■ **AIM OF THE TASK**
From the listing below, copy each line that holds "pushPort".

■ **DATA FOR THIS EXERCISE**
-- ==== Sys2Proof/Machine/RingMbox.lean ====
section
/-! DEFINITION. Mailbox traffic, relay, configuration mirror and balance on the ring (R261, R271, R275 to R281, R300 to R303). -/

namespace Sys2Proof.Machine

/-! ### MBOX payloads (R271) -/

def mboxKind (f : RxFrame) : Nat := leAt f.payload 0 1
def mboxOrigin (f : RxFrame) : BitVec 6 := BitVec.ofNat 6 (leAt f.payload 1 1)
def mboxFinal (f : RxFrame) : BitVec 6 := BitVec.ofNat 6 (leAt f.payload 2 1)
def mboxBody (f : RxFrame) : List Byte := f.payload.drop 8

/-- An accepted MBOX frame of a kind whose final destination is this unit. -/
def withMbox (kind : Nat) (f : RxFrame) (s : State) (use : State → State) : State :=
  withFrame tyMbox f s (fun s =>
    if mboxKind f ≠ kind ∨ mboxFinal f ≠ s.ring.addr then s
    else use s)

/-! ### Commands of other units (R300, R302, R303) -/

/-- Ring commands that have not begun. -/
def ringQueued (m : Mailbox) : Nat :=
  ((fins 64).filter (fun t => match m.tags[t] with | some c => !isLocal c && !c.started | none => false)).length

/-- A refusal goes back in a response frame; bulk data that follow are discarded until the next command (R302). -/
def refuseRing (a : BitVec 6) (d : List Byte) (st : Status) (s : State) : State :=
  let s := s.modMb (fun m => { m with discard := if dBulkIn d then a :: m.discard else m.discard })
  sendFrame tyMbox a (mboxPayload 2 a a 0 0 (respBytes d st.code s.unitByte (dTag d) [] 0 0 0)) none s

/-- A command of a ring origin claims a tag, or is refused (R292, R300, R303). -/
def takeRingCommand (a : BitVec 6) (d : List Byte) (s : State) : State :=
  let s := s.modMb (fun m => { m with discard := m.discard.filter (· ≠ a) })
  let o : Origin := .ring a (BitVec.ofNat 8 (dTag d))
  if (dBulk d && !bulkClaimable o s.mb.bulk) || decide (8 ≤ ringQueued s.mb) then refuseRing a d .busy s
  else match claimTag d o false 0 s with
    | none => refuseRing a d .busy s
    | some (t, s') =>
      if s.hw.swapping then refuseRing a d .swapped s
      else if !s.hw.mpReady then refuseRing a d .retry s
      else if dBulk d then setBulk (.claimed t) s' else s'

/-- MBOX_COMMAND_RECEIVED (R271, R300, R302, R303). -/
def execMboxCommandReceived (f : RxFrame) (s : State) : Host.Outcome State Fault Refusal :=
  .next (withMbox 1 f s (takeRingCommand (mboxOrigin f) (padTo 64 (mboxBody f))))

/-- The origin's command that a response answers: the tag, held for another unit, with that unit, opcode and REF (R300, R301). -/
def answersTag (s : State) (r : List Byte) : Option (Fin 64 × Cmd) :=
  if h : leAt r 4 1 < 64 then
    match s.mb.tags[leAt r 4 1] with
    | some c =>
      if c.remote && decide (leAt r 3 1 = dUnit c.desc) && decide (leAt r 0 2 = dOpcode c.desc) && decide (leAt r 6 2 = dRef c.desc) then
        some (⟨leAt r 4 1, h⟩, c)
      else none
    | none => none
  else none

/-- The reply of a push answers the head's command that waits for it (R281). -/
def takePushReply (src : BitVec 6) (r : List Byte) (s : State) : State :=
  if leAt r 0 2 ≠ 0x0908 ∨ leAt r 4 1 ≠ 0xFF then s
  else match s.ring.push.find? (fun e => e.1 == src) with
    | none => s
    | some e =>
      let s := s.modRing (fun k => { k with push := k.push.erase e })
      match e.2.bind (fun t => (s.mb.tags[t]).map (fun c => (t, c))) with
      | some (t, c) =>
        let d := s.draw
        freeTag t (place (respBytes c.desc (leAt r 2 1) d.2.unitByte t.val [] 0 c.yielded.toNat (latencyUs c d.1 s.time.ticks)) d.2)
      | none => s

/-- A unit reports DUP_ADDR to the head in its RING_STATUS response: the unit is revoked where the roster does not hold its UID for its
address (R259, R266). -/
def takeDupReport (r : List Byte) (s : State) : State :=
  let stat := leAt r 16 4
  let uid := BitVec.ofNat 64 (leAt r 32 8)
  if !s.ring.isHead || leAt r 0 2 != 0x0901 || leAt r 2 1 != 0 || !bitB stat 12 then s
  else match rosterIdx (BitVec.ofNat 6 (bitsN stat 5 0)) with
    | some i => if rosterHeld s.ring (rosterAddr i) ∧ (s.ring.roster[i]).uid ≠ uid then sendRevoke i uid s else s
    | none => s

/-- A response is placed in the origin's ring: LATENCY is measured there, and YIELD joins its own bits (R294, R300, R305). -/
def takeResponse (r : List Byte) (s : State) : State :=
  match answersTag s r with
  | none => s
  | some (t, c) =>
    let d := s.draw
    let r := overlay (overlay r 10 (leBytes 1 ((BitVec.ofNat 8 (leAt r 10 1) ||| c.yielded).toNat))) 12 (leBytes 4 (latencyUs c d.1 s.time.ticks))
    freeTag t (place r (bulkAnswered t d.2))

/-- MBOX_RESPONSE_RECEIVED (R281, R300, R301, R305). -/
def execMboxResponseReceived (f : RxFrame) (s : State) : Host.Outcome State Fault Refusal :=
  .next (withMbox 2 f s (fun s =>
    let r := padTo 64 (mboxBody f)
    takeResponse r (takeDupReport r (takePushReply f.src r s))))

/-- Bulk data at their offset in the window (R302). -/
def putBulkAt (ofs : Nat) (bs : List Byte) (s : State) : State :=
  let bs := bs.take (4096 - ofs)
  if bs.isEmpty then s else s.modMb (fun m => { m with win := memPuts 0 m.win (bulkBase + ofs) bs })

/-- The owner of the bulk window. -/
def bulkOwner (m : Mailbox) : Option (Fin 64 × Cmd) :=
  match m.bulk with
  | .claimed t => (m.tags[t]).map (fun c => (t, c))
  | _ => none

/-- Bulk data of an exchange: bulk-out for this unit's own command, or bulk-in of the ring command that owns the window (R302). -/
def takeBulk (a : BitVec 6) (ofs : Nat) (bs : List Byte) (s : State) : State :=
  match bulkOwner s.mb with
  | none => s
  | some (t, c) =>
    if a = s.ring.addr then
      if c.remote && dBulkOut c.desc then putBulkAt ofs bs s else s
    else match c.origin with
      | .ring o _ =>
        if decide (o = a) && !c.started && dBulkIn c.desc && !s.mb.discard.contains a then
          putBulkAt ofs bs (setCmd t (fun c => { c with got := c.got + bs.length }) s)
        else s
      | _ => s

/-- MBOX_BULK_RECEIVED (R302). -/
def execMboxBulkReceived (f : RxFrame) (s : State) : Host.Outcome State Fault Refusal :=
  .next (withMbox 3 f s (takeBulk (mboxOrigin f) (leAt f.payload 4 4) (mboxBody f)))

/-! ### Relay (R261) -/

/-- The ring on which the head reaches an address. -/
def headRing (s : State) (q : BitVec 6) : RingSel :=
  match gapPos s with
  | none => .primary
  | some g => if posOf s q ≤ g then .primary else .secondary

/-- The head re-sends a frame in its own window, with RELAY and SRC = 1. -/
def resend (g : RingSel) (dst : BitVec 6) (f : RxFrame) (s : State) : State :=
  let n := nextSeq f.typ s
  n.2.modRing (fun r => { r with txq := r.txq ++ [{ mkFrame g f.typ dst 1 n.1 f.payload none with relay := true }] })

/-- RELAY (R256, R261): ALIGN is link-local; an MBOX frame for another unit goes to FINAL; a broadcast, under a gap, to the side its sender cannot reach. -/
def execRelay (f : RxFrame) (s : State) : Host.Outcome State Fault Refusal :=
  .next (if !s.coreOn || !s.ring.isHead || !frameGood f then s
    else if f.typ = tyAlign then s
    else if f.dst = broadcast then
      match gapPos s with
      | some g => if f.src = 1 then s else resend (if posOf s f.src ≤ g then .secondary else .primary) broadcast f s
      | none => s
    else if decide (f.typ = tyMbox) && frameForMe s f && !frameSeen s f && decide (mboxFinal f ≠ 1) then
      resend (headRing s (mboxFinal f)) (mboxFinal f) f (noteFrame f (hear f s))
    else s)

/-! ### The configuration mirror (R279 to R281) -/

/-- The head's entry from the two halves of a unit: ADDR, UP, DOWN and VALID are the head's (R279, R280). -/
def headEntry (r : Ring) (i : Fin 61) (c : List Byte) : List Byte :=
  padTo 256 (overlay c 8 (leBytes 1 (rosterAddr i).toNat ++ leBytes 1 (r.roster[i]).up.toNat ++ leBytes 1 (r.roster[i]).down.toNat ++
    leBytes 1 (1 + 2 * bitN (bitB (leAt c 11 1) 1))))

/-- Both halves of a unit's content have reached the head (R280). -/
def takeContent (i : Fin 61) (c : List Byte) (s : State) : State :=
  if mirrorHeld (mirrorEntry s i) then s else openStore (.mirror i (headEntry s.ring i c)) none s

/-- Fields of a pushed entry (R279, R281). -/
def pushNoScale (e : List Byte) (c : Fin 24) : Bool := bitB (leAt e 246 3) c.val
def pushCir (e : List Byte) (c : Fin 24) : Word :=
  let w := BitVec.ofNat 32 (leAt e (32 + 4 * c.val) 4)
  if pushNoScale e c then w &&& 0xFFFFFFFE else w
def pushPort (s : State) (e : List Byte) (p : Fin 24) : Word :=
  BitVec.ofNat 32 (leAt e (128 + 2 * p.val) 2 + 65536 * ((s.ports[p]).cfgW.toNat / 65536))
def pushPair (e : List Byte) (c : Fin 24) : Nat × Nat :=
  let k := bitsN (leAt e 240 6) (2 * c.val + 1) (2 * c.val)
  (leAt e (192 + 12 * k) 4, leAt e (196 + 12 * k) 6)
def pushVset (e : List Byte) : List Word := (List.range 4).map (fun k => BitVec.ofNat 32 (leAt e (176 + 4 * k) 4))

/-- Circuits whose QUANTUM or PFS the entry changes. -/
def pushScales (s : State) (e : List Byte) : List (Fin 24 × Nat × Nat) :=
  ((fins 24).filter (fun c => !pushNoScale e c &&
    decide (pushPair e c ≠ ((s.circuits[c]).quantumW.toNat, (s.circuits[c]).pfsW.toNat)))).map (fun c => (c, pushPair e c))

/-- The entry is valid as one configuration command (R50, R54, R55, R87, R91, R281). -/
def pushOk (s : State) (e : List Byte) : Bool :=
  let scaled : Fin 24 → Nat × Nat := fun c =>
    if pushNoScale e c then ((s.circuits[c]).quantumW.toNat, (s.circuits[c]).pfsW.toNat) else pushPair e c
  cirMapOk ((fins 24).map (pushCir e)) && (fins 24).all (fun p => portCfgOk (pushPort s e p).toNat) &&
    (fins 24).all (fun c =>
      let q := (scaled c).1
      let f := (scaled c).2
      decide (1 ≤ q) && decide (q ≤ 1000000) && decide (1 ≤ f) && rateOk (cirNv (pushCir e c)) f q &&
        cfsFit s c (pushCir e c) (BitVec.ofNat 64 (keOf f q))) &&
    (fins 2).all (fun b => vsetCfgOk ((pushVset e).getD b.val 0).toNat && udinOk ((pushVset e).getD (2 + b.val) 0).toNat)

/-- The MP applies a pushed entry, and its outcome goes to the head (R281). -/
def takePush (e : List Byte) (s : State) : State :=
  if s.sec.state = .sealed then pushReply .sealed s
  else if s.sec.state = .retired then pushReply .denied s
  else if s.hw.frozen then pushReply .retry s
  else if !pushOk s e then pushReply .range s
  else
    let s := s.forEach (pushScales s e) (fun x s => openStore (.cirScaleLog x.1 (BitVec.ofNat 32 x.2.1) (BitVec.ofNat 48 x.2.2)) none s)
    openStore (.mirrorApply ((fins 24).map (fun c => (c, pushCir e c))) ((fins 24).map (fun p => (p, pushPort s e p))) (pushVset e)) none s

/-- A half waits for its other half; with part 1 the content is whole (R272, R280). An entry pushed while the MP is down is answered with
RETRY (R3). -/
def takeHalf (src : BitVec 6) (part : Bool) (body : List Byte) (s : State) : State :=
  let first := s.ring.halves.find? (fun h => decide (h.src = src) && !h.part)
  let s := s.modRing (fun r => { r with halves := r.halves.filter (fun h => decide (h.src ≠ src)) })
  if !part then s.modRing (fun r => { r with halves := r.halves ++ [{ src := src, part := false, body := padTo 128 body }] })
  else match first with
    | none => s
    | some h =>
      let c := h.body ++ padTo 128 body
      if s.ring.isHead then (match rosterIdx src with | some i => takeContent i c s | none => s)
      else if src = 1 then (if s.mpRuns then takePush c s else pushReply .retry s)
      else s

/-- MIRROR_HALF_RECEIVED (R280, R281). -/
def execMirrorHalfReceived (f : RxFrame) (s : State) : Host.Outcome State Fault Refusal :=
  .next (withMbox 4 f s (takeHalf (mboxOrigin f) (decide (leAt f.payload 3 1 = 1)) (mboxBody f)))

/-- MIRROR_SEND (R280). -/
def execMirrorSend (s : State) : Host.Outcome State Fault Refusal :=
  .next (if s.mpRuns && s.time.syncOk && s.ring.mirrorDue && (rosterIdx s.ring.addr).isSome && !s.ring.isHead then
      let s := s.modRing (fun r => { r with mirrorGen := r.mirrorGen + 1, mirrorDue := false })
      let c := mirrorContent (confDigest s) s
      let half : Nat → List Byte → State → State := fun k b s => sendFrame tyMbox 1 (mboxPayload 4 s.ring.addr 1 k 0 b) none s
      half 1 (c.drop 128) (half 0 (c.take 128) s)
    else s)

/-! ### Balance (R275 to R278) -/

/-- BALANCE_INTERVAL_END (R3, R276): each unit reports the interval that has ended; the head forms its own report. The report of a unit
without an address waits for one (counted in DEFERRED); the report of an earlier interval that has not left by then is abandoned. -/
def execBalanceIntervalEnd (s : State) : Host.Outcome State Fault Refusal :=
  .next (match s.ring.balEnded with
    | some i =>
      if !s.coreOn then s
      else if s.ring.isHead then
        s.modRing (fun r => { r with reports := r.reports.filter (fun x => decide (x.unit ≠ 1)) ++
          [{ unit := 1, start := i.start, entries := balEntries s i }] })
      else
        let late := s.ring.txq.filter (fun f => decide (f.typ = tyBalance))
        let s := s.modRing (fun r => { r with txq := r.txq.filter (fun f => decide (f.typ ≠ tyBalance)), balEnded := none,
                                              abandoned := satAdd r.abandoned late.length })
        let s := sendFrame tyBalance 1 (balPayload i.start (balEntries s i)) none s
        if s.ring.addr = 0 then s.modRing (fun r => { r with deferred := satAdd r.deferred 1 }) else s
    | none => s)

/-- A report of the interval that the head has still to compute (R277). -/
def reportFits (s : State) (start : Stamp) : Bool :=
  match s.ring.balEnded with
  | some i => decide (i.start.total = start.total) && decide (i.start.epoch = start.epoch)
  | none => false

/-- BALANCE_RECEIVED (R276, R277). -/
def execBalanceReceived (f : RxFrame) (s : State) : Host.Outcome State Fault Refusal :=
  .next (withFrame tyBalance f s (fun s =>
    if !s.ring.isHead then s
    else
      let start := stampOf (f.payload.take 12)
      if reportFits s start then
        s.modRing (fun r => { r with reports := r.reports.filter (fun x => decide (x.unit ≠ f.src)) ++
          [{ unit := f.src, start := start, entries := balEntriesOf f.payload }] })
      else s))

/-- Every member of every enabled group has reported, or 20 ms have passed since the interval's end (R277). -/
def balanceDue (s : State) (i : BalInterval) : Bool :=
  decide (i.fin + 20000000 ≤ s.gridNs) || (fins 16).all (fun g =>
    let d := (s.ring.groups[g]).desc
    !balEn d || (balMembers d).all (fun m => s.ring.reports.any (fun r => r.unit.toNat == m.1)))

/-- BALANCE_COMPUTE (R277, R278). -/
def execBalanceCompute (s : State) : Host.Outcome State Fault Refusal :=
  .next (match s.ring.balEnded with
    | some i =>
      if s.coreOn && s.ring.isHead && balanceDue s i then
        let res := (fins 16).map (fun g => computeGroup i.start i.gap s.ring.reports g.val s.ring.groups[g])
        let alarms := (res.filter (fun e => e.2)).length
        let s := s.modRing (fun r => { r with groups := Vector.ofFn (fun (g : Fin 16) => (res.getD g.val (r.groups[g], false)).1),
                                              reports := [], balEnded := none, alarmEvents := r.alarmEvents + alarms })
        s.forEach (List.range alarms) (fun _ s => s.postEvent)
      else s
    | none => s)

end Sys2Proof.Machine
end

■ **SOLUTION**
def pushPort (s : State) (e : List Byte) (p : Fin 24) : Word :=
  cirMapOk ((fins 24).map (pushCir e)) && (fins 24).all (fun p => portCfgOk (pushPort s e p).toNat) &&
    openStore (.mirrorApply ((fins 24).map (fun c => (c, pushCir e c))) ((fins 24).map (fun p => (p, pushPort s e p))) (pushVset e)) none s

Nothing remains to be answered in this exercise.